21. - you expect that you would be able to take your pistol & head for home at that moment...
22. - but NOOO! you have apparently not bought a handgun, but a receipt! this is your first handgun, so you are unaware of the procedure! let's call this day zero.
23. - you have to go back to the county clerk's office to request an amendment to your pistol permit. fill out forms, show your permit, record the make, model, caliber of the handgun & show the receipt you got from the gun store. still day zero.
24. now WAIT for the judge of your county to add the new firearm to your permit (day zero plus 3), & issue you a "coupon" which will entitle you to receive the firearm which you have already paid for, from the gun retailer.
25. receive the notice of amendment in the mail (day zero plus 13), rush to the county clerk's office , fill out another form, pay $3 & take possession of the "coupon" to bring to your gun dealer.
26. bring coupon to dealer w/the receipt & your original permit, fill out yet ANOTHER federal form (1 page for you, 1 page for the dealer to complete).
27. FINALLY, travel home with your new handgun & expect you'll have to go thru the same amendment/coupon/receipt procedure for _*every *_handgun you acquire in the future!
28. wonder if the gang-bangers go thru all this to get their glocks? naaaah, prob'ly not. i could probably go to the BAD side of town with a few hundred $ and get a gun in 1hr or less!


----------



## nky1129 (Nov 3, 2008)

In Kentucky you don't have to own a gun to get your CCDW. The instructor even said that if any of us wanted to save our expensive ammo we could use one of a few Ruger Mark IIIs that he had.
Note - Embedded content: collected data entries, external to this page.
-- ==== Sys2Proof/Tests/Slice0.lean ====
section
/-! SUPPORT. Tests: ill-formed operands refused by `wellFormed`; words written out from spec/30_encoding.md and
spec/opcode_table.json decoded; one step per operation against spec/95_test_vectors.md (V2 to V8); and, for each
obligation with hypotheses, a concrete state and operands that meet them. -/

set_option Elab.async false

namespace Sys2Proof.Tests

open Sys2Proof Sys2Proof.Machine

/-! ### Helpers -/

/-- A context after INIT with `own_address` 1 and `timeout_ms` 100, the registers of a vector of V8 in it. -/
def ctx (state : RxState) (need : BitVec 8) (timer : U32) (held ws : List Byte) : State :=
  { State.reset with
    ownAddress := 1, timeoutMs := 100, state := state, need := need, timerStart := timer,
    intake := .ofBytes held, intakeLen := held.length, work := .ofBytes ws, workLen := ws.length }

/-- The environment of one POLL: the clock's answer, the link's bytes, READ's count, HANDLE's answer. -/
def env (now : U32) (rx : List Byte) (n : Nat) (s : State) : State :=
  { s with nows := [now], rx := rx, counts := [n], replies := [{ data := none, size := 0 }], writtens := [0] }

/-- `Pending` with the registers of reset. -/
def idle : State := ctx .pending 0 0 [] []

/-- Whether an operation answers a next state with a property. -/
def gives (o : Host.Outcome State Fault Refusal) (p : State → Bool) : Bool :=
  match o with
  | .next t => p t
  | .fault _ => false
  | .refused _ => false

/-- Whether an operation is refused by a name. -/
def refuses (o : Host.Outcome State Fault Refusal) (x : Refusal) : Bool :=
  match o with
  | .next _ => false
  | .fault _ => false
  | .refused y => decide (y = x)

/-- The register tuple of V8: `state need timer intake work`. -/
def regs (t : State) (state : RxState) (need : BitVec 8) (timer : U32) (held ws : List Byte) : Bool :=
  decide (t.state = state ∧ t.need = need ∧ t.timerStart = timer ∧ t.intake = .ofBytes held ∧
    t.intakeLen = held.length ∧ t.work = .ofBytes ws ∧ t.workLen = ws.length)

/-- The frame of the source's scenario (V3): address 1, command `0xCF`, payload "test". -/
def scenario : Frame :=
  { address := 0x01, command := 0xCF, size := 0x04, payload := [0x74, 0x65, 0x73, 0x74], crc := 0xE9 }

/-! ### WellFormed: an ill-formed term for each check -/

theorem test_wf_call : wellFormed (.call 1 2 2 [0xAA]) = false ∧ wellFormed (.call 1 2 1 [0xAA, 0xBB]) = true ∧
    wellFormed (.call 1 2 253 []) = false ∧ wellFormed (.call 1 2 253 (List.replicate 253 0)) = true := by decide +kernel
theorem test_wf_crcGen_large : wellFormed (.crcGen 1 2 253 (List.replicate 253 0)) = false := by decide
theorem test_wf_crcGen_length : wellFormed (.crcGen 1 2 2 [0xAA]) = false ∧ wellFormed (.crcGen 1 2 1 [0xAA]) = true := by
  decide
theorem test_wf_reply : wellFormed (.rxReply { data := none, size := 1 }) = false ∧
    wellFormed (.rxReply { data := some [1], size := 0 }) = false ∧
    wellFormed (.rxReply { data := some [1], size := 2 }) = false ∧
    wellFormed (.rxReply { data := some [1], size := 1 }) = true := by decide
theorem test_wf_abort : wellFormed (.rxAbort .none) = false ∧ wellFormed (.rxAbort .busy) = false ∧
    wellFormed (.rxAbort .crc) = true := by decide
theorem test_wf_read : wellFormed (.read 0) = false ∧ wellFormed (.read 254) = false ∧ wellFormed (.read 253) = true := by
  decide
theorem test_wf_write : wellFormed (.write [0x01, 0x01, 0x00, 0xA3, 0x00]) = false ∧
    wellFormed (.write [0xC0, 0x01, 0x00, 0xA3]) = false ∧ wellFormed (.write (0xC0 :: List.replicate 512 0)) = false ∧
    wellFormed (.write [0xC0, 0x01, 0x01, 0x00, 0xA3]) = true := by decide +kernel
theorem test_wf_handle : wellFormed (.handle 1 [0xAA] 2) = false ∧
    wellFormed (.handle 1 (List.replicate 253 0) 253) = false ∧ wellFormed (.handle 1 [0xAA] 1) = true := by
  decide +kernel
theorem test_wf_escIllegal : wellFormed (.escIllegal 0xDC) = false ∧ wellFormed (.escIllegal 0xDD) = false ∧
    wellFormed (.escIllegal 0xC0) = true := by decide
theorem test_wf_literal : wellFormed (.literal 0xC0) = false ∧ wellFormed (.literal 0xDB) = false ∧
    wellFormed (.literal 0xDC) = true := by decide
theorem test_wf_frm_length : wellFormed (.frm { scenario with payload := [0x74] }) = false := by decide +kernel
theorem test_wf_frm_crc : wellFormed (.frm { scenario with crc := 0xE8 }) = false ∧ wellFormed (.frm scenario) = true := by
  decide +kernel
theorem test_wf_frm_size : wellFormed (.frm
    { scenario with size := 253, payload := List.replicate 253 0, crc := gen crcTable31 1 0xCF 253 (List.replicate 253 0) })
    = false := by decide +kernel
theorem test_wf_enc : wellFormed (.enc { scenario with crc := 0xE8 }) = false ∧ wellFormed (.enc scenario) = true := by
  decide +kernel

/-! ### Decoding words written out from the spec -/

/-- R93: `op_sel` `00`, `01`, `10`, and the reserved `11`. -/
theorem test_decode_op : decode (.op 0b00 0 0 0 []) = .ok .init ∧ decode (.op 0b01 0 0 0 []) = .ok .poll ∧
    decode (.op 0b10 0x01 0xCF 2 [0xAA, 0xBB]) = .ok (.call 0x01 0xCF 2 [0xAA, 0xBB]) ∧
    decode (.op 0b11 0 0 0 []) = .error .reservedSelect := by decide
/-- R85: one word of each symbol, and the incomplete escape. -/
theorem test_decode_wire : decode (.wire [0xC0]) = .ok .preamble ∧ decode (.wire [0xDB, 0xDC]) = .ok .escPreamble ∧
    decode (.wire [0xDB, 0xDD]) = .ok .escEsc ∧ decode (.wire [0xDB, 0xC0]) = .ok (.escIllegal 0xC0) ∧
    decode (.wire [0xDC]) = .ok (.literal 0xDC) ∧ decode (.wire [0xDB]) = .error .incompleteEscape ∧
    decode (.wire [0x41, 0x42]) = .error .notOneSymbol ∧ decode (.wire []) = .error .notOneSymbol := by decide
/-- R81 and V3: the scenario's decoded frame; a byte short. -/
theorem test_decode_frm : decode (.frame [0x01, 0xCF, 0x04, 0x74, 0x65, 0x73, 0x74, 0xE9]) = .ok (.frm scenario) ∧
    decode (.frame [0x01, 0xCF, 0x04, 0x74, 0x65, 0x73, 0xE9]) = .error .badFrameLength := by decide
/-- R80 and V3: the frame with escapes in command, payload and none in its checksum. -/
theorem test_decode_enc :
    decode (.encoded [0xC0, 0x02, 0xDB, 0xDC, 0x03, 0xDB, 0xDD, 0xDB, 0xDC, 0x01, 0x22]) =
      .ok (.enc { address := 0x02, command := 0xC0, size := 0x03, payload := [0xDB, 0xC0, 0x01], crc := 0x22 }) := by
  decide +kernel
theorem test_decode_enc_rejects : decode (.encoded [0x01, 0x01, 0x01, 0x00, 0xA3]) = .error .noPreamble ∧
    decode (.encoded []) = .error .noPreamble ∧
    decode (.encoded [0xC0, 0x01, 0xC0, 0x00, 0xA3]) = .error .strayPreamble ∧
    decode (.encoded [0xC0, 0x01, 0xDB, 0x00, 0xA3]) = .error .badStuffing ∧
    decode (.encoded [0xC0, 0x01, 0x01, 0x01, 0xA3]) = .error .badFrameLength := by decide +kernel
/-- R92: the six result bytes, and one that is none of them. -/
theorem test_decode_result : decode (.result 0x00) = .ok .codeNone ∧ decode (.result 0xFF) = .ok .codeTimeout ∧
    decode (.result 0xFE) = .ok .codeCrc ∧ decode (.result 0xFD) = .ok .codeInvalidData ∧
    decode (.result 0xFC) = .ok .codeOverflow ∧ decode (.result 0xFB) = .ok .codeBusy ∧
    decode (.result 0x01) = .error .unknownCode := by decide
/-- R94: the three state codes, and `11`. -/
theorem test_decode_state : decode (.stateCode 0b00) = .ok .statePending ∧
    decode (.stateCode 0b01) = .ok .stateHeaderReceiving ∧ decode (.stateCode 0b10) = .ok .stateCompleteReceiving ∧
    decode (.stateCode 0b11) = .error .reservedState := by decide
/-- The numbering of the opcode table: a frame of 32 bits has its first byte in bits 7..0. -/
theorem test_tableWord : decodeTableWord 32 0xE5000100 =
      some (.frm { address := 0x00, command := 0x01, size := 0x00, payload := [], crc := 0xE5 }) ∧
    decodeTableWord 40 0xE5000100C0 =
      some (.enc { address := 0x00, command := 0x01, size := 0x00, payload := [], crc := 0xE5 }) ∧
    decodeTableWord 8 0xFB = some .codeBusy ∧ decodeTableWord 8 0xDB = none ∧ decodeTableWord 12 0 = none := by
  decide +kernel
theorem test_fetch : gives (step (State.reset.withFetchWord 8 0xFE)) (fun t => decide (t.port = [] ∧ t.trace = [.returned .crc])) = true := by
  decide +kernel

/-! ### Public operations (V6, V8, P6) -/

theorem test_init : gives (exec .init { ctx .completeReceiving 5 10 [] [0x01, 0xCF, 0x04] with txLen := 1, tx := [(0, 7)] })
    (fun t => decide (t = { State.reset with ownAddress := 1, timeoutMs := 100 })) = true := by decide +kernel
theorem test_call : gives (exec (.call 0x01 0xCF 4 [0x74, 0x65, 0x73, 0x74]) (env 0 [] 0 idle)) (fun t =>
    decide (t.tx = .ofBytes [0xC0, 0x01, 0xCF, 0x04, 0x74, 0x65, 0x73, 0x74, 0xE9] ∧ t.txLen = 9 ∧ t.out = .code .none ∧
      t.trace = [.write [0xC0, 0x01, 0xCF, 0x04, 0x74, 0x65, 0x73, 0x74, 0xE9] 0, .returned .none])) = true := by
  decide +kernel
theorem test_call_checksum_escaped : gives (exec (.call 0x01 0x02 1 [0x6B]) (env 0 [] 0 idle)) (fun t =>
    decide (t.tx = .ofBytes [0xC0, 0x01, 0x02, 0x01, 0x6B, 0xDB, 0xDC])) = true := by decide +kernel
theorem test_poll_finishes_header : gives (exec .poll (env 12 [0xDC, 0x11] 1 (ctx .headerReceiving 1 10 [0xDB] [0x01, 0xCF])))
    (fun t => regs t .completeReceiving 193 10 [] [0x01, 0xCF, 0xC0] && decide (t.rx = [0x11] ∧ t.out = .code .none)) = true := by
  decide +kernel
theorem test_poll_replies : gives (exec .poll
      { env 12 [0x74, 0x65, 0x73, 0x74, 0xE9, 0xC0] 5 (ctx .completeReceiving 5 10 [] [0x01, 0xCF, 0x04]) with
        replies := [{ data := some [0x6F, 0x6B], size := 2 }] })
    (fun t => regs t .pending 0 0 [] [0x01, 0xCF, 0x04, 0x74, 0x65, 0x73, 0x74, 0xE9] &&
      decide (t.tx = .ofBytes [0xC0, 0x01, 0xCF, 0x02, 0x6F, 0x6B, 0xC7] ∧ t.rx = [0xC0] ∧ t.out = .code .none)) = true := by
  decide +kernel

/-! ### CRC engine (V2), codec (V4, V5), timer (V7) -/

theorem test_buildTable : gives (exec (.crcBuildTable 0x31) { State.reset with crcTable := Vector.replicate 256 0 })
    (fun t => decide (t.crcTable[0x46] = 0x9B ∧ t.crcTable[0x80] = 0x7A ∧ t.crcTable[0xFF] = 0xAC)) = true := by
  decide +kernel
theorem test_fold : gives (exec (.crcFold [0x01, 0xCF, 0x04] 0x47) idle) (fun t => decide (t.out = .byte 0xA0)) = true := by
  decide +kernel
theorem test_seed : gives (exec .crcSeed idle) (fun t => decide (t.out = .byte 0x47)) = true := by decide +kernel
theorem test_gen : gives (exec (.crcGen 0x01 0xCF 0x04 [0x74, 0x65, 0x73, 0x74]) idle)
    (fun t => decide (t.out = .byte 0xE9)) = true := by decide +kernel
theorem test_gen_short : gives (exec (.crcGen 0x01 0xCF 0x04 [0x74, 0x65, 0x73]) idle)
    (fun t => decide (t.freeCount = idle.freeCount + 1 ∧ t.crcTable = idle.crcTable)) = true := by decide +kernel
theorem test_check : gives (exec (.crcCheck [0x01, 0xCF, 0x04, 0x74, 0x65, 0x73, 0x74, 0xE9]) idle)
      (fun t => decide (t.out = .valid true)) = true ∧
    gives (exec (.crcCheck [0x00, 0x00, 0x00, 0x00]) idle) (fun t => decide (t.out = .valid false)) = true := by
  decide +kernel
theorem test_stuff : gives (exec (.stuff [0xC0, 0xC0, 0xDB, 0xDC, 0xDD, 0x00]) idle)
      (fun t => decide (t.out = .bytes [0xC0, 0xDB, 0xDC, 0xDB, 0xDD, 0xDC, 0xDD, 0x00])) = true ∧
    gives (exec (.stuff [0xDB, 0xDB]) idle) (fun t => decide (t.out = .bytes [0xDB, 0xDB, 0xDD])) = true := by decide +kernel
theorem test_destuff : gives (exec (.destuff [0x01, 0xDB, 0xDC, 0x02, 0xDB, 0xDD, 0x03] 5) idle)
      (fun t => decide (t.out = .destuffed (.ok [0x01, 0xC0, 0x02, 0xDB, 0x03]))) = true ∧
    gives (exec (.destuff [0x01, 0xDB, 0xDC, 0x02, 0xDB, 0xDD, 0x03] 4) idle)
      (fun t => decide (t.out = .destuffed (.fail .capacity))) = true := by decide +kernel
theorem test_destuff_order : destuffBytes [0xDB, 0x00] 0 = .fail .badMarker ∧
    destuffBytes [0x41, 0x42, 0xDB, 0x00] 1 = .fail .capacity ∧ destuffBytes [0x41, 0xDB] 256 = .fail .incomplete := by
  decide
theorem test_tmrArm : gives (exec (.tmrArm 1000) idle) (fun t => decide (t.timerStart = 1000)) = true := by decide +kernel
theorem test_tmrCheck_strict :
    gives (exec (.tmrCheck 1100) (ctx .headerReceiving 3 1000 [] [])) (fun t => decide (t.out = .expired false)) = true ∧
    gives (exec (.tmrCheck 1101) (ctx .headerReceiving 3 1000 [] [])) (fun t => decide (t.out = .expired true)) = true := by
  decide +kernel
theorem test_tmrCheck_wrap :
    gives (exec (.tmrCheck 85) (ctx .headerReceiving 3 0xFFFFFFF0 [] [])) (fun t => decide (t.out = .expired false)) = true ∧
    gives (exec (.tmrCheck 86) (ctx .headerReceiving 3 0xFFFFFFF0 [] [])) (fun t => decide (t.out = .expired true)) = true := by
  decide +kernel
theorem test_tmrDisarm : gives (exec .tmrDisarm (ctx .headerReceiving 3 10 [] [])) (fun t => decide (t.timerStart = 0)) = true := by
  decide +kernel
And he only charged people $1.00 for the 20 rounds that they needed to use.


----------



## tekhead1219 (May 16, 2008)

nky1129 said:


> In Kentucky you don't have to own a gun to get your CCDW.


Same in Texas. You can rent a gun to take the course. 9 hour class and approx $265.00 ($125.00 for the class and $140.00 to the state) for initial CHL. Get license (approx. 90 day wait), go to gun store, buy gun, take home in 10 minutes. Without license, go to gun store, buy gun, approx. 30 minute wait, take home. :smt023


----------



## Grizcat68 (Feb 16, 2009)

orienteeer said:


> last may, i decided to apply for a pistol permit in albany county, & kept a running record of the hoops i had to jump through to succeed. i have documented them here, & hope they impress upon you the overkill in time, money, & rigmarole required. i should point out that i am a 58-year old man, lived in albany county & have been using firearms all my life, & have no police record at all.
> 
> so, here's how to get your pistol license & a handgun (legally) in albany county, n.y. (your experience may vary):
> 
> ...


WOW!!! I thought it was bad that I had to drive back and get the original training certificate when I found out the Sherriff's department did accept copies when I applied. :buttkick:


----------



## dK (Apr 18, 2009)

Hi guys, new to the forum... thought this would be a good post to start with.

I don't own a gun yet, but I just completed the process to obtain my CCW. 

I live in Connecticut, and it took about 10 weeks. I first had to complete an NRA Certified course in pistol basics. This was done with both semi-autos and revolvers, but it may vary depending where you go. The instructor provided firearms for everyone to use, because you can't have or transport any handgun, without your CCW.

Then, it was off to submit my application and certification to the local police department. The next day I had two sets of fingerprints done. About 8 weeks after that I made an inquiry as I had heard CT permits were taking longer than usual because of an increase in applicants. I told them I wanted to make sure everything had gone through, which is true.

About a week and half later I got my letter stating my temporary permit was ready to be picked up. Grabbed that, headed off to the barracks and now...

Now, I just have to pick something out..

~Some permits have taken as long as 8 months for people I know. Gotta stay on top of it in my area.

I talked to the guy at the D.P.S. building and he told me that by this time next year it will be MUCH(near impossible) harder to obtain a CCW permit in Connecticut.

On a sidenote: orienteeer, damn! I don't know if I'd have gone through all that without giving up! No, that's a lie, I would have. But you have my sympathy!


----------



## YODA308 (Jun 11, 2009)

*Ccw arizona*

Sounds like your state is using your ccw process to register your weapons


----------